• [Your assignment] Print the first line of the data below and every one after it, through the line containing "have ht_7 : z.Evolves t_7 := by", exactly as written.

[Stored items]
theorem State.sguAnalyse_ev {z : State} (s : State) (c : Nat) (r tab : Rec) (hs : z.Evolves s) : z.Evolves (State.sguAnalyse s c r tab) := by
  unfold State.sguAnalyse
  extract_lets +onlyGivenNames h_0
  extract_lets +onlyGivenNames k_1
  extract_lets +onlyGivenNames x_2
  extract_lets +onlyGivenNames f_3
  extract_lets +onlyGivenNames id_4
  extract_lets +onlyGivenNames p_5
  extract_lets +onlyGivenNames t_6
  have ht_6 : z.Evolves t_6 := by
    unfold t_6
    apply State.sguDone_ev; apply State.sguTake_ev; apply State.chargeAll_ev; exact hs
  clear_value t_6
  extract_lets +onlyGivenNames t_7
  have ht_7 : z.Evolves t_7 := by
    unfold t_7
    refine State.Evolves.foldl ?_ ?_
    · exact ht_6
    · intro v8 v9 v10
      apply State.linkSend_ev; with_reducible assumption
  clear_value t_7
  split
  · apply State.ringFill_ev; apply State.sramWrite_ev; exact ht_7
  · exact ht_7

theorem State.sguSynth_ev {z : State} (s : State) (c : Nat) (r tab : Rec) (hs : z.Evolves s) : z.Evolves (State.sguSynth s c r tab) := by
  unfold State.sguSynth
  extract_lets +onlyGivenNames h_0
  extract_lets +onlyGivenNames k_1
  extract_lets +onlyGivenNames us_2
  extract_lets +onlyGivenNames b_3
  extract_lets +onlyGivenNames t_4
  have ht_4 : z.Evolves t_4 := by
    unfold t_4
    apply State.sguDone_ev; apply State.sguTake_ev; exact hs
  clear_value t_4
  extract_lets +onlyGivenNames v_5
  have hv_5 : z.Evolves v_5.2 := by
    unfold v_5
    apply State.fillFree_ev; exact ht_4
  clear_value v_5
  extract_lets +onlyGivenNames head_6
  apply State.putOut_ev; exact hv_5

theorem State.sguServed_ev {z : State} (s : State) (c : Nat) (hs : z.Evolves s) : z.Evolves (State.sguServed s c) := by
  unfold State.sguServed
  refine State.Evolves.mk_same ?_ rfl rfl rfl rfl
  exact hs

theorem execSguAnalysisFrame_ev {z : State} (chan : Nat) (s : State) (hs : z.Evolves s) : Later z (execSguAnalysisFrame chan s) := by
  unfold execSguAnalysisFrame
  extract_lets +onlyGivenNames r_0
  refine Later.occurs ?_ ?_
  · exact hs
  · apply State.streamNotify_ev
    · exact hs
    · apply State.sguServed_ev
      split
      · apply State.sguDrop_ev; exact hs
      · apply State.sguAnalyse_ev; exact hs

theorem execSguSynthesisFrame_ev {z : State} (chan : Nat) (s : State) (hs : z.Evolves s) : Later z (execSguSynthesisFrame chan s) := by
  unfold execSguSynthesisFrame
  extract_lets +onlyGivenNames r_0
  refine Later.occurs ?_ ?_
  · exact hs
  · apply State.streamNotify_ev
    · exact hs
    · apply State.sguServed_ev
      split
      · apply State.sguDrop_ev; exact hs
      · apply State.sguSynth_ev; exact hs

theorem State.sguClear_ev {z : State} (s : State) (hs : z.Evolves s) : z.Evolves (State.sguClear s) := by
  unfold State.sguClear
  refine State.Evolves.foldl ?_ ?_
  · exact hs
  · intro v0 v1 v2
    apply State.fs_ev; apply State.fs_ev; apply State.fs_ev; with_reducible assumption

theorem execSguClearCounts_ev {z : State} (port : Nat) (s : State) (hs : z.Evolves s) : Later z (execSguClearCounts port s) := by
  unfold execSguClearCounts
  refine Later.occurs ?_ ?_
  · exact hs
  · apply State.sguClear_ev; exact hs

theorem State.regMerge_ev {z : State} (s : State) (key m d : Nat) (hs : z.Evolves s) : z.Evolves (State.regMerge s key m d) := by
  unfold State.regMerge
  split
  · extract_lets +onlyGivenNames old_0
    extract_lets +onlyGivenNames new_1
    split
    · exact hs
    · apply State.wr_ev; exact hs
  · exact hs

theorem stateAfter_ev {z : State} (a : Answer) (s : State) (hs : z.Evolves s) (ha : Later z a) : z.Evolves (stateAfter a s) := by
  unfold stateAfter
  split
  · exact ha _ rfl
  · exact hs

theorem State.onBit_ev {z : State} (s : State) (m d bitNo : Nat) (f : State → Answer) (hs : z.Evolves s) (hf : ∀ y0, z.Evolves y0 → Later z (f y0)) : z.Evolves (State.onBit s m d bitNo f) := by
  unfold State.onBit
  split
  · apply stateAfter_ev
    · exact hs
    · apply hf; exact hs
  · exact hs

theorem State.pushOp_ev {z : State} (s : State) (port v : Nat) (hs : z.Evolves s) : z.Evolves (State.pushOp s port v) := by
  unfold State.pushOp
  extract_lets +onlyGivenNames op_0
  extract_lets +onlyGivenNames tag_1
  extract_lets +onlyGivenNames f_2
  apply stateAfter_ev
  · exact hs
  · unfold f_2
    clear_value tag_1
    clear_value op_0
    split
    · apply execCmdNop_ev; exact hs
    · apply execStart_ev; exact hs
    · apply execStop_ev; exact hs
    · apply execTeardown_ev; exact hs
    · apply execApply_ev; exact hs
    · apply execSnapshotNow_ev; exact hs
    · apply execDieReset_ev; exact hs
    · apply execModuleReset_ev; exact hs
    · apply execTestEnter_ev; exact hs
    · apply execDumpOpen_ev; exact hs
    · apply execTokenNonce_ev; exact hs
    · apply execTokenClaim_ev; exact hs
    · apply execCmdUnknownOpcode_ev; exact hs
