theorem State.cntAdd_to (s : State) (core j v : Nat) : s.Touches [.regs] (State.cntAdd s core j v) := by
  unfold State.cntAdd
  extract_lets +onlyGivenNames n_0
  split
  · refine State.Touches.step (State.fs_to _ _ _ _) ?_; exact State.Touches.refl _ _
  · refine State.Touches.step (State.raise_to _ _ _) ?_; refine State.Touches.step (State.fs_to _ _ _ _) ?_; exact State.Touches.refl _ _

theorem State.farRelease_to (s : State) (core j : Nat) : s.Touches [.regs, .host] (State.farRelease s core j) := by
  unfold State.farRelease
  extract_lets +onlyGivenNames ports_0
  clear_value ports_0
  split
  · exact State.Touches.refl _ _
  · extract_lets +onlyGivenNames v_1
    extract_lets +onlyGivenNames w2
    have hw2 : State.Touches s [.regs, .host] w2 := by
      unfold w2
      refine State.Touches.step (State.fs_to _ _ _ _) ?_; exact State.Touches.refl _ _
    refine State.Touches.upd w2 ?_
    exact hw2

theorem State.haunoWatch_to (s : State) (core j old : Nat) : s.Touches [.regs, .sent] (State.haunoWatch s core j old) := by
  unfold State.haunoWatch
  refine State.Touches.foldl ?_ ?_
  · exact State.Touches.refl _ _
  · intro v0 v1 v2
    refine State.Touches.foldl ?_ ?_
    · with_reducible assumption
    · intro v3 v4 v5
      extract_lets +onlyGivenNames r_6
      split
      · refine State.Touches.step (State.haunoEvent_to _ _ _ _) ?_; with_reducible assumption
      · with_reducible assumption

theorem State.cntBump_to (s : State) (core j v : Nat) : s.Touches [.regs, .host, .sent] (State.cntBump s core j v) := by
  unfold State.cntBump
  extract_lets +onlyGivenNames old_0
  refine State.Touches.step (State.farRelease_to _ _ _) ?_; refine State.Touches.step (State.haunoWatch_to _ _ _ _) ?_
  refine State.Touches.step (State.cntAdd_to _ _ _ _) ?_; exact State.Touches.refl _ _

theorem State.ringFill_to (s : State) (id : Nat) : s.Touches [.seq] (State.ringFill s id) := by
  unfold State.ringFill
  split
  · refine State.Touches.upd s ?_
    exact State.Touches.refl _ _
  · exact State.Touches.refl _ _

theorem State.slotComplete_to (s : State) (id : Nat) : s.Touches [.regs, .seq, .host, .sent] (State.slotComplete s id) := by
  unfold State.slotComplete
  split
  · extract_lets +onlyGivenNames t_0
    extract_lets +onlyGivenNames t_1
    have ht_1 : State.Touches s [.regs, .seq, .host, .sent] t_1 := by
      unfold t_1
      refine State.Touches.upd s ?_
      exact State.Touches.refl _ _
    clear_value t_1
    refine State.Touches.step (State.cntBump_to _ _ _ _) ?_; refine State.Touches.step (State.fs_to _ _ _ _) ?_; exact ht_1
  · exact State.Touches.refl _ _

theorem execRingSlotComplete_to (core ring : Nat) (s : State) : Within s [.regs, .seq, .host, .sent] (execRingSlotComplete core ring s) := by
  unfold execRingSlotComplete
  refine Within.occurs ?_ ?_
  · exact State.Touches.refl _ _
  · refine State.Touches.step (State.slotComplete_to _ _) ?_; exact State.Touches.refl _ _

theorem State.setStaging_to (s : State) (n : Nat) (l : List (Word × Bool)) : s.Touches [.host] (State.setStaging s n l) := by
  unfold State.setStaging
  refine State.Touches.upd s ?_
  exact State.Touches.refl _ _

theorem State.setPlain_to (s : State) (n : Nat) (l : List Word) : s.Touches [.host] (State.setPlain s n l) := by
  unfold State.setPlain
  refine State.Touches.upd s ?_
  exact State.Touches.refl _ _

theorem State.streamDrop_to (s : State) (n : Nat) : s.Touches [.regs] (State.streamDrop s n) := by
  unfold State.streamDrop
  refine State.Touches.step (State.fsat_to _ _ _ _) ?_; exact State.Touches.refl _ _

theorem State.streamVector_to (s : State) (port v : Nat) : s.Touches [.regs, .host, .sent] (State.streamVector s port v) := by
  unfold State.streamVector
  extract_lets +onlyGivenNames k_0
  extract_lets +onlyGivenNames w_1
  extract_lets +onlyGivenNames busy_2
  split
  · refine State.Touches.upd s ?_
    exact State.Touches.refl _ _
  · extract_lets +onlyGivenNames t_3
    have ht_3 : State.Touches s [.regs, .host, .sent] t_3 := by
      unfold t_3
      refine State.Touches.step (State.msixNow_to _ _ _) ?_; exact State.Touches.refl _ _
    clear_value t_3
    refine State.Touches.upd t_3 ?_
    exact ht_3

theorem State.streamNotify_to {z : State} {G : List Part} {old new : State} (hG : List.all ([.regs, .host, .sent] : List Part) G.contains = true) (hold : z.Touches G old) (hnew : z.Touches G new) : z.Touches G (State.streamNotify old new) := by
  unfold State.streamNotify
  refine State.Touches.foldl ?_ ?_
  · exact hnew
  · intro v0 v1 v2
    extract_lets +onlyGivenNames w_3
    split
    · refine State.Touches.foldl ?_ ?_
      · with_reducible assumption
      · intro v4 v5 v6
        split
        · refine State.Touches.step (State.streamVector_to _ _ _) ?_ (Part.all_trans hG); with_reducible assumption
        · with_reducible assumption
    · with_reducible assumption

theorem State.sealOut_to (s : State) (port chan : Nat) (ws : List Word) : s.Touches [.rind] (State.sealOut s port chan ws).2 := by
  unfold State.sealOut
  split
  · extract_lets +onlyGivenNames r_0
    dsimp only
    refine State.Touches.upd s ?_
    exact State.Touches.refl _ _
  · exact State.Touches.refl _ _

theorem State.fillOut_to (s : State) (n : Nat) : s.Touches [.host] (State.fillOut s n) := by
  unfold State.fillOut
  extract_lets +onlyGivenNames k_0
  split
  · exact State.Touches.refl _ _
  · refine State.Touches.step (State.setPlain_to _ _ _) ?_; refine State.Touches.step (State.setStaging_to _ _ _) ?_; exact State.Touches.refl _ _

theorem State.putOut_to (s : State) (n chan : Nat) (ws : List Word) : s.Touches [.rind, .host] (State.putOut s n chan ws) := by
  unfold State.putOut
  extract_lets +onlyGivenNames r_0
  have hr_0 : State.Touches s [.rind, .host] r_0.2 := by
    unfold r_0
    refine State.Touches.step (State.sealOut_to _ _ _ _) ?_; exact State.Touches.refl _ _
  clear_value r_0
  refine State.Touches.step (State.fillOut_to _ _) ?_; refine State.Touches.step (State.setPlain_to _ _ _) ?_; exact hr_0

theorem State.descEcc_to (s : State) (core : Nat) (d : Desc) (along : Bool) : s.Touches [.regs, .tiers, .log, .sent] (State.descEcc s core d along).1 := by
  unfold State.descEcc
  extract_lets +onlyGivenNames one_0
  have hone_0 : ∀ a0 a1 a2, State.Touches s [.regs, .tiers, .log, .sent] a0.1 → State.Touches s [.regs, .tiers, .log, .sent] (one_0 a0 a1 a2).1 := by
    unfold one_0
    intro v1 v2 v3 v4
    extract_lets +onlyGivenNames k_5
    extract_lets +onlyGivenNames r_6
    have hr_6 : State.Touches s [.regs, .tiers, .log, .sent] r_6.1 := by
      unfold r_6
      refine State.Touches.step (State.eccRead_to _ _ _) ?_; with_reducible assumption
    clear_value r_6
    with_reducible assumption
  clear_value one_0
  extract_lets +onlyGivenNames t_7
  have ht_7 : State.Touches s [.regs, .tiers, .log, .sent] t_7.1 := by
    unfold t_7
    refine State.Touches.foldl_fst ?_ ?_
    · exact State.Touches.refl _ _
    · intro v8 v9 v10 v11
      apply hone_0; with_reducible assumption
  clear_value t_7
  split
  · refine State.Touches.foldl_fst ?_ ?_
    · exact ht_7
    · intro v12 v13 v14 v15
      apply hone_0; with_reducible assumption
  · exact ht_7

• [Task output]
theorem State.sguAnalyse_ev {z : State} (s : State) (c : Nat) (r tab : Rec) (hs : z.Evolves s) : z.Evolves (State.sguAnalyse s c r tab) := by
  unfold State.sguAnalyse
  extract_lets +onlyGivenNames h_0
  extract_lets +onlyGivenNames k_1
  extract_lets +onlyGivenNames x_2
  extract_lets +onlyGivenNames f_3
  extract_lets +onlyGivenNames id_4
  extract_lets +onlyGivenNames p_5
  extract_lets +onlyGivenNames t_6
  have ht_6 : z.Evolves t_6 := by
    unfold t_6
    apply State.sguDone_ev; apply State.sguTake_ev; apply State.chargeAll_ev; exact hs
  clear_value t_6
  extract_lets +onlyGivenNames t_7
  have ht_7 : z.Evolves t_7 := by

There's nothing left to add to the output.